## What to work on
Repeat every line that appears below, with nothing altered.

Exercise data Block Start

-- ==== Sys2Proof/Syntax.lean ====
section
/-! DEFINITION. The instructions and events of spec/opcode_table.json, one constructor per row. An
instruction carries the fields of its format (R94), unread ones included, so that its word can be written
back; an event carries what arrives with it from outside the hart. -/

namespace Sys2Proof

/-- Format S: gd, gs1, gs2, sub, fs (R94). -/
structure FS where
  a : BitVec 5
  b : BitVec 5
  c : BitVec 5
  sub : BitVec 4
  fs : BitVec 3
deriving DecidableEq, Repr

/-- Formats I and B: two register fields and imm12 or off12 (R94). -/
structure FI where
  a : BitVec 5
  b : BitVec 5
  imm : BitVec 12
deriving DecidableEq, Repr

/-- Formats U and J: gd and imm17 or off17 (R94). -/
structure FU where
  a : BitVec 5
  imm : BitVec 17
deriving DecidableEq, Repr

/-- Format V: vd, vs1, vs2, the chain bits, mk and fs (R94). -/
structure FV where
  a : BitVec 5
  b : BitVec 5
  c : BitVec 5
  c1 : BitVec 1
  c2 : BitVec 1
  msk : BitVec 2
  fs : BitVec 3
deriving DecidableEq, Repr

/-- Format M: vector register, base, stride or index, ew, mk and hint (R94). -/
structure FM where
  a : BitVec 5
  b : BitVec 5
  c : BitVec 5
  ew : BitVec 2
  msk : BitVec 2
  hint : BitVec 3
deriving DecidableEq, Repr

/-- Format A: vd or gd, base, vidx or gs2, aq, rl, mk and scope (R94). -/
structure FA where
  a : BitVec 5
  b : BitVec 5
  c : BitVec 5
  aq : BitVec 1
  rl : BitVec 1
  msk : BitVec 2
  scope : BitVec 3
deriving DecidableEq, Repr

/-- Format E: three fields, push, pop and imm5 (R94). -/
structure FE where
  a : BitVec 5
  b : BitVec 5
  c : BitVec 5
  push : BitVec 1
  pop : BitVec 1
  imm : BitVec 5
deriving DecidableEq, Repr

/-- One region's three sensor readings: temperatures in degrees and currents in 1/64 A (R438). -/
structure Reading where
  region : Nat
  temps : Int × Int × Int
  amps : Int × Int × Int
deriving DecidableEq, Repr

/-- What the die power managers bring to a refresh (R435, R364, R440): the lanes that each die's share of the package limit
can power, the energy of each region in the last 10 µs in µJ, and each die's mean router queue occupancy in percent. -/
structure PowerReport where
  shares : List (Nat × Nat)
  energy : List (Nat × Nat)
  occupancy : List (Nat × Nat)
deriving DecidableEq, Repr

/-- What a remote device asks of this device's memory (R445): an atomic by its place in the order SWAP, ADD, AND, OR, XOR,
MIN, MAX, MINU, MAXU (R135), FADD (R260); or an update of VSREDFADD or VMREDFADD, with its format word (R269, R272). -/
inductive RemoteOp where
  | load
  | store (bytes : List (BitVec 8))
  | amo (op : Nat) (x : BitVec 64)
  | redFadd (fw x : BitVec 64)
deriving DecidableEq, Repr

/-- A remote request as it arrives at the home device: the request's number, the device that sent it, the
offset and width, the encryption of the requester's leaf, and whether its firmware sent it (R444, R445, R452, R453). -/
structure RemoteReq where
  id : Nat
  source : Nat
  off : Nat
  width : Nat
  key : Option (BitVec 10)
  firmware : Bool
  op : RemoteOp
deriving DecidableEq, Repr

Exercise data Block End

## Output below
-- ==== Sys2Proof/Syntax.lean ====
section
/-! DEFINITION. The instructions and events of spec/opcode_table.json, one constructor per row. An
instruction carries the fields of its format (R94), unread ones included, so that its word can be written
back; an event carries what arrives with it from outside the hart. -/

namespace Sys2Proof

/-- Format S: gd, gs1, gs2, sub, fs (R94). -/
structure FS where
  a : BitVec 5
  b : BitVec 5
  c : BitVec 5
  sub : BitVec 4
  fs : BitVec 3
deriving DecidableEq, Repr

/-- Formats I and B: two register fields and imm12 or off12 (R94). -/
structure FI where
  a : BitVec 5
  b : BitVec 5
  imm : BitVec 12
deriving DecidableEq, Repr

/-- Formats U and J: gd and imm17 or off17 (R94). -/
structure FU where
  a : BitVec 5
  imm : BitVec 17
deriving DecidableEq, Repr

/-- Format V: vd, vs1, vs2, the chain bits, mk and fs (R94). -/
structure FV where
  a : BitVec 5
  b : BitVec 5
  c : BitVec 5
  c1 : BitVec 1
  c2 : BitVec 1
  msk : BitVec 2
  fs : BitVec 3
deriving DecidableEq, Repr

/-- Format M: vector register, base, stride or index, ew, mk and hint (R94). -/
structure FM where
  a : BitVec 5
  b : BitVec 5
  c : BitVec 5
  ew : BitVec 2
  msk : BitVec 2
  hint : BitVec 3
deriving DecidableEq, Repr

/-- Format A: vd or gd, base, vidx or gs2, aq, rl, mk and scope (R94). -/
structure FA where
  a : BitVec 5
  b : BitVec 5
  c : BitVec 5
  aq : BitVec 1
  rl : BitVec 1
  msk : BitVec 2
  scope : BitVec 3
deriving DecidableEq, Repr

/-- Format E: three fields, push, pop and imm5 (R94). -/
structure FE where
  a : BitVec 5
  b : BitVec 5
  c : BitVec 5
  push : BitVec 1
  pop : BitVec 1
  imm : BitVec 5
deriving DecidableEq, Repr

/-- One region's three sensor readings: temperatures in degrees and currents in 1/64 A (R438). -/
structure Reading where
  region : Nat
  temps : Int × Int × Int
  amps : Int × Int × Int
deriving DecidableEq, Repr

/-- What the die power managers bring to a refresh (R435, R364, R440): the lanes that each die's share of the package limit
can power, the energy of each region in the last 10 µs in µJ, and each die's mean router queue occupancy in percent. -/
structure PowerReport where
  shares : List (Nat × Nat)
  energy : List (Nat × Nat)
  occupancy : List (Nat × Nat)
deriving DecidableEq, Repr

/-- What a remote device asks of this device's memory (R445): an atomic by its place in the order SWAP, ADD, AND, OR, XOR,
MIN, MAX, MINU, MAXU (R135), FADD (R260); or an update of VSREDFADD or VMREDFADD, with its format word (R269, R272). -/
inductive RemoteOp where
  | load
  | store (bytes : List (BitVec 8))
  | amo (op : Nat) (x : BitVec 64)
  | redFadd (fw x : BitVec 64)
deriving DecidableEq, Repr

/-- A remote request as it arrives at the home device: the request's number, the device that sent it, the
offset and width, the encryption of the requester's leaf, and whether its firmware sent it (R444, R445, R452, R453). -/
structure RemoteReq where
  id : Nat
  source : Nat
  off : Nat
  width : Nat
  key : Option (BitVec 10)
  firmware : Bool
  op : RemoteOp
deriving DecidableEq, Repr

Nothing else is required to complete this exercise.